This recent reply in an old thread is interseting in multiple monitor setups http://www.tomshardware.com/forum/251301-33-anyone-cheap-monitor-display-video-card
In the Antec 900 build I have, there is an Asus P5n E SLI MB installed. http://www.asus.com/Motherboards/Intel_Socket_775/P5NE_SLI/#specifications I wanted to install six monitors so I had two GeForce 8600 taking up the 2 x PCIe x16 , and one GeForce 8400 take up a pci and it worked well no problems.
For myself, if I really needed the 8 monitors, matching video cards, and I was looking for the 1155 socket, I would probably spend the extra $150 to $200 go for the ASUS Maximus IV Extreme-R3 LGA 1155 P67 eATX . One thing I can say... with the ability to support 8 monitors the budget has to be slightly expanded. Only question is, on any motherboard, making sure the video cards you are interseted in fit side by side in those PCI Express 2.0 x16 slots taking in the size of the heatsinks and fans on some cards. http://www.microcenter.com/single_product_results.phtml?product_id=0358024 With all this said and done... Scat might be able to get two really nice deals on 2 machines for the same price or less.
There are a couple of possible (need to trial-and-error) alternatives if you don't want an expensive motherboard (for >3 PCIe X16 slots) or an expensive quad/octo video card. 1. Mixing PCI and PCIe X16 video cards.

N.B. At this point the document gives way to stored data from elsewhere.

theorem test_vSense_call : called (atDisp ⟨0xD0, 0, 0, 0, 0, 0⟩ [good]) =
    some (.handler (.block .toHost 0 .dp0), [.metaGet .vSense 3 ⟨0xD0, 0, 0, 0, 0, 0⟩]) := by
  rfl

theorem test_vInfo_call : called (atDisp ⟨0xD3, 0, 0, 0, 0, 0⟩ [good]) =
    some (.handler (.block .toHost 0 .dp0), [.metaGet .vInfo 3 ⟨0xD3, 0, 0, 0, 0, 0⟩]) := by
  rfl

theorem test_vRead_call : called (atDisp ⟨0xD4, 0, 0, 0, 0, 0⟩ [good]) =
    some (.handler (.block .toHost 0 .dp0), [.metaGet .vRead 3 ⟨0xD4, 0, 0, 0, 0, 0⟩]) := by
  rfl

theorem test_vSelect_asks : lines (atDisp ⟨0xD1, 0, 0, 0, 0, 0⟩ []) =
    some (.handler (.block .fromHost 0 .dp1), .dataOut, ⟨true, false, false, true, false⟩, .input) := by
  rfl

theorem test_vPath_asks : lines (atDisp ⟨0xD2, 0, 0, 0, 0, 0⟩ []) =
    some (.handler (.block .fromHost 0 .dp1), .dataOut, ⟨true, false, false, true, false⟩, .input) := by
  rfl

theorem test_lines_dataIn : lines (stand (.handler (.block .toHost 0 .dp1)) .command false ⟨8, 0, 0, 0, 1, 0⟩ []) =
    some (.handler (.block .toHost 0 (.dp2 .idle)), .command, ⟨true, false, false, false, true⟩, .output) := by
  rfl

/-! ### States that meet the obligations' hypotheses -/

/-- The invariant of a state built by `stand`. -/
theorem stand_inv {q : Seq} {p : Phase} {r : Bool} {c : Cdb} {as : List Answer}
    (hr : r = q.holdsReq) (hb : q.holdsBus = some true) (hp : p ∈ q.phases) (hn : p ≠ .busFree)
    (hx : ∀ d h, q.engine = some (d, h) → dirOfIo (phaseFlags p).inputNotOutput = busDirOf d)
    (hk : ∀ k, q = .handler k → handlerMayStandAt (decodeCdb Opc.default c) k = true)
    (hs : ∀ b w, q = .handler (.bytesIn b w) → b ≠ [])
    (ho : ∀ n b w, q = .handler (.bytesOut n b w) → n ≠ 0) (hd : q ≠ .disp := by simp) : (stand q p r c as).Inv := by
  refine ⟨⟨(by decide : Memory.wf []), by simp [stand, start, State.reset]⟩, rfl, hr, ?_, ?_, fun _ => rfl,
    hp, fun _ => rfl, hx, hk, ?_, fun h => absurd h hd, hs, ho⟩
  · intro b h
    have : some b = some true := h.symm.trans hb
    simpa [stand] using this.symm
  · exact fun h => absurd h hn
  · intro d k h _
    show 0 < blockSize
    decide

/-- READ6 and WRITE6, one block; VERIFY, two; INQUIRY; MODE SELECT, three bytes. -/
def cRead : Cdb := ⟨8, 0, 0, 0, 1, 0⟩
def cWrite : Cdb := ⟨0x0A, 0, 0, 5, 1, 0⟩
def cVerify : Cdb := ⟨0x2F, 0, 0, 0, 2, 0⟩
def cInquiry : Cdb := ⟨0x12, 0, 0, 0, 3, 0⟩
def cSelect : Cdb := ⟨0x15, 0, 0, 0, 3, 0⟩

/-- READ6 and WRITE6 in a block at engine state `h`. -/
def inRead (h : Hs) : State := stand (.handler (.block .toHost 0 (.dp2 h))) .dataIn h.holdsReq cRead []
def inWrite (h : Hs) : State := stand (.handler (.block .fromHost 0 (.dp2 h))) .dataOut h.holdsReq cWrite []

theorem inRead_inv (h : Hs) : (inRead h).Inv :=
  stand_inv rfl rfl (List.mem_singleton.mpr rfl) (by decide) (by intro d g e; cases e; rfl) (by intro k e; cases e; rfl)
    (by simp) (by simp)

theorem inWrite_inv (h : Hs) : (inWrite h).Inv :=
  stand_inv rfl rfl (List.mem_singleton.mpr rfl) (by decide) (by intro d g e; cases e; rfl) (by intro k e; cases e; rfl)
    (by simp) (by simp)

/-- READ6 and WRITE6 at the boundary of their block. -/
def atRead : State := stand (.handler (.block .toHost 0 .dp0)) .command false cRead []
def atWrite : State := stand (.handler (.block .fromHost 0 .dp0)) .command false cWrite []

theorem atRead_inv : atRead.Inv :=
  stand_inv rfl rfl (by decide) (by decide) (by intro d g e; cases e) (by intro k e; cases e; rfl) (by simp) (by simp)

theorem atWrite_inv : atWrite.Inv :=
  stand_inv rfl rfl (by decide) (by decide) (by intro d g e; cases e) (by intro k e; cases e; rfl) (by simp) (by simp)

It will work only if your video cards are compatible in that configuration. I did use that configuration (2 PCI and 1 PCIe X16) for a while. I think the video card was 5400 FX or something (Nvidia chip). But 5400 stopped working in Windows 7. Which was part of the reasons that I changed out all video cards as I built my new boxes. The best is if you find the video cards having the same model number but different bus options (PCI, PCIe X16). The likelihood having them work together is high. Unfortunately though, that you can no longer find new PCI based video cards. Only used ones on eBay or something. 2. Use PCIe X16 (3 slots, 3 dual cards) to drive 6 monitors and add on 2 USB-to-VGA (or DVI) adapters. This configuration works. I have no perceived slowness.
Power Supply Calculator Use this for your new build to include overclocking and everything you will install. Takes out the guesswork and get a decent estimate on your build ! http://www.extreme.outervision.com/psucalculatorlite.jsp
This looks to be a solution for an 8 monitor setup http://www.tigerdirect.com/applications/SearchTools/item-details.asp?EdpNo=6295372&CatId=3598 The prices keep adding up though for these two additional monitors though especially with the new mother board needed. And yes, Scat could buy two of the Dells for less, I agree.

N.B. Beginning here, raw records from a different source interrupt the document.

theorem vendorOut_rightful {kind : MetaKind} {s t : State} (h : vendorOut kind s = .next t) : RightfulStep s t := by
  unfold vendorOut at h
  split at h
  case h_1 => exact firstBlock_rightful h
  case h_2 k p hs => exact blockPhase_rightful hs (goto_rightful _) h
  case h_3 => cases h; exact metaPutCall_rightful kind _ s
  case h_4 => cases h

theorem execRequestSense_rightful {f : Fields} {s t : State} (h : execRequestSense f s = .next t) :
    RightfulStep s t := by
  unfold execRequestSense at h
  split at h
  case h_1 => exact firstBytesIn_rightful h
  case h_2 rest p hs => exact bytesInPhase_rightful hs h
  case h_3 => cases h

theorem execInquiry_rightful {f : Fields} {s t : State} (h : execInquiry f s = .next t) : RightfulStep s t := by
  unfold execInquiry at h
  split at h
  case h_1 => exact firstBytesIn_rightful h
  case h_2 rest p hs => exact bytesInPhase_rightful hs h
  case h_3 => cases h

theorem execTranslate_rightful {f : Fields} {s t : State} (h : execTranslate f s = .next t) : RightfulStep s t := by
  unfold execTranslate at h
  split at h
  case h_1 => cases h; exact rightfulStep_of_decoded (metaGetBytes_rightful _ _ _)
  case h_2 rest p hs => exact bytesInPhase_rightful hs h
  case h_3 => cases h

theorem execModeSense_rightful {f : Fields} {s t : State} (h : execModeSense f s = .next t) : RightfulStep s t := by
  unfold execModeSense at h
  split at h
  case h_1 => cases h; exact rightfulStep_of_decoded (metaGetBytes_rightful _ _ _)
  case h_2 rest p hs => exact bytesInPhase_rightful hs h
  case h_3 => cases h

theorem execModeSelect_rightful {f : Fields} {s t : State} (h : execModeSelect f s = .next t) :
    RightfulStep s t := by
  unfold execModeSelect at h
  split at h
  case h_1 =>
    split at h
    · cases h; exact rightfulStep_of_decoded (metaPutCall_rightful _ _ _)
    · cases h; exact rightfulStep_of_decoded (dataBoundary_rightful _ _ _)
  case h_2 rest q p hs => exact bytesOutPhase_rightful hs h
  case h_3 q _ => cases h; exact metaPutCall_rightful _ q s
  case h_4 => cases h

/-- Every command's step, whichever position it is taken at. -/
theorem exec_rightfulStep {i : Instr} {s t : State} (h : exec i s = .next t) : RightfulStep s t := by
  cases i with
  | testUnitReady f => exact readinessCheck_rightful h
  | rezeroUnit f => exact readinessCheck_rightful h
  | requestSense f => exact execRequestSense_rightful h
  | format f => exact metaCommand_rightful h
  | read6 f => exact execRead6_rightful h
  | write6 f => exact execWrite6_rightful h
  | seek f => exact readinessCheck_rightful h
  | translate f => exact execTranslate_rightful (f := f) h
  | inquiry f => exact execInquiry_rightful h
  | modeSelect f => exact execModeSelect_rightful h
  | modeSense f => exact execModeSense_rightful h
  | startStop f => exact metaCommand_rightful h
  | verify f => exact execVerify_rightful h
  | select f => exact metaCommand_rightful h
  | fcodeRead f => exact vendorIn_rightful h
  | fcodeWrite f => exact vendorOut_rightful h
  | vSense f => exact vendorIn_rightful h
  | vSelect f => exact vendorOut_rightful h
  | vPath f => exact vendorOut_rightful h
  | vInfo f => exact vendorIn_rightful h
  | vRead f => exact vendorIn_rightful h
  | illegal op f => exact execIllegal_rightful (op := op) (f := f) h

/-- Settles O38: what the work leaves alone the move of control leaves alone too, but for the results at the return. -/
theorem handlerRights : Obligations.HandlerRights := by
  intro i s t h
  cases exec_rightfulStep h with
  | goesOn hw k =>
    exact ⟨hw.bsy, hw.lunValid, hw.curLun, hw.selByte, hw.cdb, hw.rstPending, hw.host, hw.resetFlag, .inr ⟨k, rfl⟩,
      fun _ => ⟨hw.sense, hw.status⟩⟩
  | returnsOk hw =>
    exact ⟨hw.bsy, hw.lunValid, hw.curLun, hw.selByte, hw.cdb, hw.rstPending, hw.host, hw.resetFlag, .inl rfl,
      fun hne => absurd rfl hne⟩
  | returnsFail hw code =>
    exact ⟨hw.bsy, hw.lunValid, hw.curLun, hw.selByte, hw.cdb, hw.rstPending, hw.host, hw.resetFlag, .inl rfl,
      fun hne => absurd rfl hne⟩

For a multi-monitor system, you need to have proper proprieties.. #1. How many monitors to run (and allow for future expansion)? #2. Which video cards? x16s, only... or x16s + x1s. #3. Which mobo to accommodate those cards? #4. Which computer has the mobo you need? Unwise to "buy computer first"... then assume you can get all the monitors you want to run on it. You've wondered "whether a T3500 can run 8 monitors"? As you have a T3500, you can test it for yourself. (a) Run 2, quad cards, or (b) 2, x16 dualheads + 2, x1 dualheads... as you'd find in the Nvidia Quadro NVS 295s and 450s. Of course if you buy a couple of x1 cards for the test, you'll likely feel compelled to use them. If you want to run "dualheads on all x16s", then you can't use a Dell.
There are advantages of having 2 boxes, and downsides. The advantage is to have 100% redundancy. If one box goes out, you can trade from the other box with 50% of normal utility. The downside is having to maintain two identical environments. That includes license fees for the trading apps on two computers instead of one, plus having to replicate your software/trading-setup changes every time you make some improvements.

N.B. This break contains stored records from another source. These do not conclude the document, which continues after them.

-- ==== Sys2Proof/Machine/Flags.lean ====
section
/-! DEFINITION. The block stores no flag (10_state.md R26). Its one condition is `expired`, recomputed in every cycle by
the timer-comparison unit; with it the control vector and the two output ports. -/

namespace Sys2Proof.Machine

/-- The comparator: `CNT >= rec.dur`, unsigned (41_engine_operations.md R132). -/
def timeUp (rec : Record) (cnt : Nat) : Bool := decide (rec.dur ≤ cnt)

/-- `expired` of the current cycle; nothing where `TBL[S]` is undefined (41_engine_operations.md R132). -/
def expired (s : State) : Option Bool := (current s).map fun rec => timeUp rec s.CNT

/-- `{rst, expired, tick}` as one vector: bit 2, bit 1, bit 0 (30_encoding.md R78). -/
def ctrlOf (rst exp tick : Bool) : CtrlWord := BitVec.ofBool rst ++ (BitVec.ofBool exp ++ BitVec.ofBool tick)

/-- The control vector of the current cycle (30_encoding.md R78). Where `TBL[S]` is undefined, so is `expired`; with
`rst = 1` that bit is not examined, and RESET ignores the old state (41_engine_operations.md R137; log 9). -/
def ctrlVector (s : State) : Option CtrlWord :=
  match expired s with
  | some e => some (ctrlOf (inputs s).rst e (inputs s).tick)
  | none => if (inputs s).rst then some (ctrlOf true false (inputs s).tick) else none

/-- The `lights` port, `TBL[S].out`; no value where that is undefined (41_engine_operations.md R134, log 19). -/
def lights (s : State) : Option Pattern := (current s).map fun rec => rec.out

/-- The `sample` port, `expired` (41_engine_operations.md R135). -/
def sample (s : State) : Option Bool := expired s

end Sys2Proof.Machine
end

Thanks. I'm a trader, not a computer hardware guru.:eek: I'm wondering if you, bolimomo, and Tikitrader will help me order the parts I need to build a rig AROUND this? http://www.microcenter.com/single_product_results.phtml?product_id=0293547 I need to run 8 22"s, and the i7-2600k is what I'm aiming at. I'd love to take pics of a build for my home system, and post them as well. Hope my Wife's camera has the clarity tiki has posted.
I think this is a bad approach. One should not start with a chassis and then order other parts to fit inside that chassis. I think one should start with: - The requirements, that determines what CPU chip, how many expansion slots needed. This is the key. - Then locate a motherboard that supports it, plus providing the other functions (such as how many USBs, network connection, audio, SATA interfaces, etc.) - Then determine the power supply needed - Then pick a chassis that conform with the motherboard's form factor - Then order the rest (e.g. hard drive (or SSD or both), DVD-RW or Blu-ray, video cards, keyboard/mouse, etc.)